Your instructions:
Match the string "holds" against each line below, and copy every line that matches.

Stored data entries:
####################

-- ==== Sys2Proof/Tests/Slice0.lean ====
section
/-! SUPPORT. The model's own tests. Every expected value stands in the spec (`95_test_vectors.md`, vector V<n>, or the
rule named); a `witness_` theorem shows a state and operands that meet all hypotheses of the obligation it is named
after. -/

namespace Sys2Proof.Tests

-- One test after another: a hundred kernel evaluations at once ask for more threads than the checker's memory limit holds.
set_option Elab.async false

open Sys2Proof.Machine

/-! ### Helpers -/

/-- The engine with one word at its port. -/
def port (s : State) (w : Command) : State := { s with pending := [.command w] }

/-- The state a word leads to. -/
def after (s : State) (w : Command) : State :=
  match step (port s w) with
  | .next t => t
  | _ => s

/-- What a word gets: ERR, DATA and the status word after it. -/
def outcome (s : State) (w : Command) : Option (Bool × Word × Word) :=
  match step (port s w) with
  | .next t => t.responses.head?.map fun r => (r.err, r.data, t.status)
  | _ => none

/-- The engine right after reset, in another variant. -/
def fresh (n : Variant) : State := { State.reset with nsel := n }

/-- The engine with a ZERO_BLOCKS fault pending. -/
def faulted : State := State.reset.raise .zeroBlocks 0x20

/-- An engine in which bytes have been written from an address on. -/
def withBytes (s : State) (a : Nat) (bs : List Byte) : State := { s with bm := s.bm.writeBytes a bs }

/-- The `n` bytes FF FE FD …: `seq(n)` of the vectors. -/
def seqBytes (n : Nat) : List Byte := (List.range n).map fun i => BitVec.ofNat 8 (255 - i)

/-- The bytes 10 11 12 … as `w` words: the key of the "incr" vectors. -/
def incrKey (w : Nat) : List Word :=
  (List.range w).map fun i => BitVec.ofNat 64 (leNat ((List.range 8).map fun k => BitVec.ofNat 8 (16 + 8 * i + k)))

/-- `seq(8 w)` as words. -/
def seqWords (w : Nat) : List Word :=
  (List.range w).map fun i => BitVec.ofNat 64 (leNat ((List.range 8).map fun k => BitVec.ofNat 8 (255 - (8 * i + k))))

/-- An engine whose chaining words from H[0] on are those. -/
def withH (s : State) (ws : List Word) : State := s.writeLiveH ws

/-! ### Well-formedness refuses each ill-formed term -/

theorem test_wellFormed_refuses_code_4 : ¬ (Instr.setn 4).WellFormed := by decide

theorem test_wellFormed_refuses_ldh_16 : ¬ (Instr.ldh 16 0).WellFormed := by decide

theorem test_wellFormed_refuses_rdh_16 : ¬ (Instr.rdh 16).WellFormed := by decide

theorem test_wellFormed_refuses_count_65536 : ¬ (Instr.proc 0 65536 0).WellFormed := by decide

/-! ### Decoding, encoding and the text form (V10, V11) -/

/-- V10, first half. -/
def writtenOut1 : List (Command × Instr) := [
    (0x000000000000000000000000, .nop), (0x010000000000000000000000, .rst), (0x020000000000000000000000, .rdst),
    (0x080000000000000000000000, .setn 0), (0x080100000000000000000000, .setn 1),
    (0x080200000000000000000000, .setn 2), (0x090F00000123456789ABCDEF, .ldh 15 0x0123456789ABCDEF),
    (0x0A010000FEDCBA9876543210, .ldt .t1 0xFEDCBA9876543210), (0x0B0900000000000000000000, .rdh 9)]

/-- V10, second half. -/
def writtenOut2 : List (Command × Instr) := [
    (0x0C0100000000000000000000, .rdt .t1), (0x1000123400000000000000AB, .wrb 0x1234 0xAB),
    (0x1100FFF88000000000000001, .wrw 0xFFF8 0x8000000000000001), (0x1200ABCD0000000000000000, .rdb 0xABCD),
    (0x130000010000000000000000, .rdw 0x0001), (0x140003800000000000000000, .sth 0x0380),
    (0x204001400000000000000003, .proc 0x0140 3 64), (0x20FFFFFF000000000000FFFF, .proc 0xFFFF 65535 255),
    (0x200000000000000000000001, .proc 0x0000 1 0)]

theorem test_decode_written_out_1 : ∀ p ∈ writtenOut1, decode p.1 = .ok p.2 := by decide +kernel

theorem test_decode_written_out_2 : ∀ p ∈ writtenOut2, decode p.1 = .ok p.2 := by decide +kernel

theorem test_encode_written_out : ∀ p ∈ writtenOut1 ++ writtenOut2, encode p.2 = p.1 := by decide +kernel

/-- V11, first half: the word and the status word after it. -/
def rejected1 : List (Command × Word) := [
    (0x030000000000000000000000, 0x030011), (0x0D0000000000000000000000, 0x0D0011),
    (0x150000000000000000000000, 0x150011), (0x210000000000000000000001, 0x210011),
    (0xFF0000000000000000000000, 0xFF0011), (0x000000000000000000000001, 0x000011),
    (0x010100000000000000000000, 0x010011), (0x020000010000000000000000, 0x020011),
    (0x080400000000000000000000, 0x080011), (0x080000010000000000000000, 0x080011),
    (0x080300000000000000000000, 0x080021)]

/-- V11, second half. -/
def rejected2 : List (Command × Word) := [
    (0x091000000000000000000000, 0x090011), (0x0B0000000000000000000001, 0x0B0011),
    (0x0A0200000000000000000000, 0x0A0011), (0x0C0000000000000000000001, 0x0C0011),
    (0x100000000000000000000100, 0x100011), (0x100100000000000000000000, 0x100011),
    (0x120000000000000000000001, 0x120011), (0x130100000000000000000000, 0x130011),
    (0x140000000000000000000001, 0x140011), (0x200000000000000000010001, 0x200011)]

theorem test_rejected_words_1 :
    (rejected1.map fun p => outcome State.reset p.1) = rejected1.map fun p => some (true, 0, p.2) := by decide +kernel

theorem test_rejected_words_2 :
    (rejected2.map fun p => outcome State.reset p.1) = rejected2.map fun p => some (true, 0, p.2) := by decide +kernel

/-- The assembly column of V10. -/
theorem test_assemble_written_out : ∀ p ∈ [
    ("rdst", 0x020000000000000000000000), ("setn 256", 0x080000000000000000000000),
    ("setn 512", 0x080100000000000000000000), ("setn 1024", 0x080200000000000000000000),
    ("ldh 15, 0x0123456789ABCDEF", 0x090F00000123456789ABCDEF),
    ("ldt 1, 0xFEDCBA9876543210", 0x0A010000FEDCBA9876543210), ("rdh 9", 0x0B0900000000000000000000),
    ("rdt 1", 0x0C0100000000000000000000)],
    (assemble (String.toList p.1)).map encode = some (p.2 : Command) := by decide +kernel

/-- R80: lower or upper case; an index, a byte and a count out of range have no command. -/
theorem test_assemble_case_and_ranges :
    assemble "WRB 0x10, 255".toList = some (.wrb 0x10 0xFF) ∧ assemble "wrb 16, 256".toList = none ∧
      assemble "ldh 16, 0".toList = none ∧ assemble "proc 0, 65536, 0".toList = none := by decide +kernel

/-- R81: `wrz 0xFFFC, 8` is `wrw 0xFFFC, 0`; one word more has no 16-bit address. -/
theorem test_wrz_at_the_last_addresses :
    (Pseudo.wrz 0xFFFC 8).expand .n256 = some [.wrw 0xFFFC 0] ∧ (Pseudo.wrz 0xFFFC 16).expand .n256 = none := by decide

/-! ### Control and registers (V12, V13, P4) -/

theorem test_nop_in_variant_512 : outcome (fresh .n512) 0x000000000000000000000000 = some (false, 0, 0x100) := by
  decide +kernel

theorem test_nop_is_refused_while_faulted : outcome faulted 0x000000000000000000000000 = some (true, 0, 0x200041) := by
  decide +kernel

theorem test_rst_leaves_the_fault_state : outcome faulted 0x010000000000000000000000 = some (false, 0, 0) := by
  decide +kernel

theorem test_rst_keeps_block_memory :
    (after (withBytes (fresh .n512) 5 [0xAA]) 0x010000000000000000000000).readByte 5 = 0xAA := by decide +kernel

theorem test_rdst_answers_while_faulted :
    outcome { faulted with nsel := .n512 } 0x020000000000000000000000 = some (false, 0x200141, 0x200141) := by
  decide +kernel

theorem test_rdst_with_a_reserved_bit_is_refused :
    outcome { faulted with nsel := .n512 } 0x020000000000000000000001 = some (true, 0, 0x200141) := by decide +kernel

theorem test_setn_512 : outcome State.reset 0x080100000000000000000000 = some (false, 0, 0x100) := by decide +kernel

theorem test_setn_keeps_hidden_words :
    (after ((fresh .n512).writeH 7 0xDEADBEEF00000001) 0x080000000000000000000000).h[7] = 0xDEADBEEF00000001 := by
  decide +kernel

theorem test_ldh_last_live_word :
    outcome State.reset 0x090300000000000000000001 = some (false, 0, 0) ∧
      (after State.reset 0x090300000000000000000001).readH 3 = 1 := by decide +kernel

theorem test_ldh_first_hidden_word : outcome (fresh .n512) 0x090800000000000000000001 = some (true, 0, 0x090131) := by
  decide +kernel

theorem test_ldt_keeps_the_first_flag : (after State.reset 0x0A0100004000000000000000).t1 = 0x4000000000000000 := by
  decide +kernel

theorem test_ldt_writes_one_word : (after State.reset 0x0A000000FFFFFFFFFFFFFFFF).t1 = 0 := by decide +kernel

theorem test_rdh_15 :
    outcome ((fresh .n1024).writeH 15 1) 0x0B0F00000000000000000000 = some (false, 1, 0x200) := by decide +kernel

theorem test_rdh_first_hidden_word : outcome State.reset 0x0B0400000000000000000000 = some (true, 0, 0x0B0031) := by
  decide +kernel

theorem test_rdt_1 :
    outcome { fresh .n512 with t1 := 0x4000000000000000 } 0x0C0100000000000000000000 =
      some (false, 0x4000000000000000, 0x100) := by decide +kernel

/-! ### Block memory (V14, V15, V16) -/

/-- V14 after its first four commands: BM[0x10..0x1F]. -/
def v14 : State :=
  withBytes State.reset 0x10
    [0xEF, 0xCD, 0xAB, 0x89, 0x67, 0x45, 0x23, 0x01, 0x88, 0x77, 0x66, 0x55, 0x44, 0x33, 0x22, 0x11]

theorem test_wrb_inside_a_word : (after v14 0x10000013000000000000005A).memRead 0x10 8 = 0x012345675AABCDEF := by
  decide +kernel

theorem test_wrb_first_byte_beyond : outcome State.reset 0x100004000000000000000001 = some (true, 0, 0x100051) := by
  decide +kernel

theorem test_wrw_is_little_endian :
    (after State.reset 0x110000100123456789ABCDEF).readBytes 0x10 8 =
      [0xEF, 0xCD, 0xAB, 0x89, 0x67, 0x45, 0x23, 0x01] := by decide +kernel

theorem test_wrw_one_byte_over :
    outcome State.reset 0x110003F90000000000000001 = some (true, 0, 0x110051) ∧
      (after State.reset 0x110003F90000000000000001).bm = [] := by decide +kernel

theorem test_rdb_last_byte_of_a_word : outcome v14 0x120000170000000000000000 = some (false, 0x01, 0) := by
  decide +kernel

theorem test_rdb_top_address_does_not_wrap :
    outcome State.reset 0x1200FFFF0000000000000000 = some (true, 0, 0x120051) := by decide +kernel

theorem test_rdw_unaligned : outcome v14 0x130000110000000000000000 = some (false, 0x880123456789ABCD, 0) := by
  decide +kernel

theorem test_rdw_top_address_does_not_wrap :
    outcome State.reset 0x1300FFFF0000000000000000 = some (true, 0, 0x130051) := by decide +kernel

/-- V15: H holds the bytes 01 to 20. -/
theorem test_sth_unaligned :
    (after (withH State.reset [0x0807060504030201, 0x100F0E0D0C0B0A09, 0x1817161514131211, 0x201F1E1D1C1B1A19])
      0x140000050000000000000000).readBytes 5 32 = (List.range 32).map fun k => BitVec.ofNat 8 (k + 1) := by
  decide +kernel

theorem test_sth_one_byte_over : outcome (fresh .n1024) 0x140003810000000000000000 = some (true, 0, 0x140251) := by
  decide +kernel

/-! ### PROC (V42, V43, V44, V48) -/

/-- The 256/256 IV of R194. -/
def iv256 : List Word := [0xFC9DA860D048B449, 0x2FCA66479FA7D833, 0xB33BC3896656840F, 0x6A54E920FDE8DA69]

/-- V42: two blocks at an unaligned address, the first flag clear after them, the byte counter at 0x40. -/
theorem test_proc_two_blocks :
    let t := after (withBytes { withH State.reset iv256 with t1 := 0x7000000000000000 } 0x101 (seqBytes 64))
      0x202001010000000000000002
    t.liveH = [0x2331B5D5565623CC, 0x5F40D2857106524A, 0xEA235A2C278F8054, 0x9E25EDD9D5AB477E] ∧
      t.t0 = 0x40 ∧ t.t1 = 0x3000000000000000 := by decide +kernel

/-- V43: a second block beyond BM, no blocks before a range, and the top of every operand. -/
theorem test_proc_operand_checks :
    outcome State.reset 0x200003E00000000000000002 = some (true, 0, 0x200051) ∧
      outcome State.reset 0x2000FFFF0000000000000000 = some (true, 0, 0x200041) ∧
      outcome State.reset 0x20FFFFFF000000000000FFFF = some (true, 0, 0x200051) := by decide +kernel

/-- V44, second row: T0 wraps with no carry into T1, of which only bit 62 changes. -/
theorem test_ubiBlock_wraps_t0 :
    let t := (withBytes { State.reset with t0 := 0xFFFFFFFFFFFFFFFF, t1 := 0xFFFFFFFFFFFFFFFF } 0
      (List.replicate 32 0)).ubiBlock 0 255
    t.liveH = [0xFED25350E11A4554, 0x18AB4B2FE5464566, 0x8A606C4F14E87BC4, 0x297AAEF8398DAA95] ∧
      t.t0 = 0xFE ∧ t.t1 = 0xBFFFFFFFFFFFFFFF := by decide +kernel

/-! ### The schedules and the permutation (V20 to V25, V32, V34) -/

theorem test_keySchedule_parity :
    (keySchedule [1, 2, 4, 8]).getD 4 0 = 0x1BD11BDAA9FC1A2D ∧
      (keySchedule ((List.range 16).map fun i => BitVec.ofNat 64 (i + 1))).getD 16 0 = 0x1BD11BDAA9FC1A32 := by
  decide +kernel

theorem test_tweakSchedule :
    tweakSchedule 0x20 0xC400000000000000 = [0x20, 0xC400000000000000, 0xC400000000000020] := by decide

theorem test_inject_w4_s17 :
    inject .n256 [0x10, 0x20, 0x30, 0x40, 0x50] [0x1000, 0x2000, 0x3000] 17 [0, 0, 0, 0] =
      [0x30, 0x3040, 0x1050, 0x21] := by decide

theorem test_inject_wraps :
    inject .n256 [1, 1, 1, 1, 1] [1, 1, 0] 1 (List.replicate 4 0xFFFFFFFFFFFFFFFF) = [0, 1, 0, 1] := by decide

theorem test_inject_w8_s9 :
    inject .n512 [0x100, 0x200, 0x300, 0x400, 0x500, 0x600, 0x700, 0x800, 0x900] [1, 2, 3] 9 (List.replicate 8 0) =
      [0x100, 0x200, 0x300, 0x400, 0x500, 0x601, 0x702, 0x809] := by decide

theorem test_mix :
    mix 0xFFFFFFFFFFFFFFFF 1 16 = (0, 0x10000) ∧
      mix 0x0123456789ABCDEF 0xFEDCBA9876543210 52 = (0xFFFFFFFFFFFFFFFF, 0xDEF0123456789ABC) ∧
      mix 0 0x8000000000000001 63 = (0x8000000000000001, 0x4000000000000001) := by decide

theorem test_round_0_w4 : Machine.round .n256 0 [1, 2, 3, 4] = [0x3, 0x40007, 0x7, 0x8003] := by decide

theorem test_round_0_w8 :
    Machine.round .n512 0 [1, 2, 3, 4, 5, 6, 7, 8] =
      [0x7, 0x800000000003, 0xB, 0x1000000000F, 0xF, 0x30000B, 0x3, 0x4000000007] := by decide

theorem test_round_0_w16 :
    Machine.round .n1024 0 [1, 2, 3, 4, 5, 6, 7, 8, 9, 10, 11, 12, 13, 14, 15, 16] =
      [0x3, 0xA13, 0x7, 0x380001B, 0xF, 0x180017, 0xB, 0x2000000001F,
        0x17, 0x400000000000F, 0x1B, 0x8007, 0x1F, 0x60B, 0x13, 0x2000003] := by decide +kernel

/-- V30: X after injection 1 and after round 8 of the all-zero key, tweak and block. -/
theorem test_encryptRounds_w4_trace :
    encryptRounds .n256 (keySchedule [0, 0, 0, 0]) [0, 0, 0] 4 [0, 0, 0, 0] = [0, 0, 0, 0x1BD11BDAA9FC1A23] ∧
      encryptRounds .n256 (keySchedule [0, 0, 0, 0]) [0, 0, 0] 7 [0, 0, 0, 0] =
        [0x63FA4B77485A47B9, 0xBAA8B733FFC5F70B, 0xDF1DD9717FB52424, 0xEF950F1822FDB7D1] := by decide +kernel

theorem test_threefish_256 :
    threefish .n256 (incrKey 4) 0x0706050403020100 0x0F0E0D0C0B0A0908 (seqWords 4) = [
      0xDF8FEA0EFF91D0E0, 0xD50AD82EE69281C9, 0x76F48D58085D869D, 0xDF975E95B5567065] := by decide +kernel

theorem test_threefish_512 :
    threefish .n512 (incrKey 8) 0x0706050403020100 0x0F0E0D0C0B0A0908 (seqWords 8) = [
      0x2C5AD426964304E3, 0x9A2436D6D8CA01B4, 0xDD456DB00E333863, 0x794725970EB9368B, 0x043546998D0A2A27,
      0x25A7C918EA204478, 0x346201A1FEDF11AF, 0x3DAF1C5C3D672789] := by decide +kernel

####################

Result for this exercise:
-- One test after another: a hundred kernel evaluations at once ask for more threads than the checker's memory limit holds.
/-- V15: H holds the bytes 01 to 20. -/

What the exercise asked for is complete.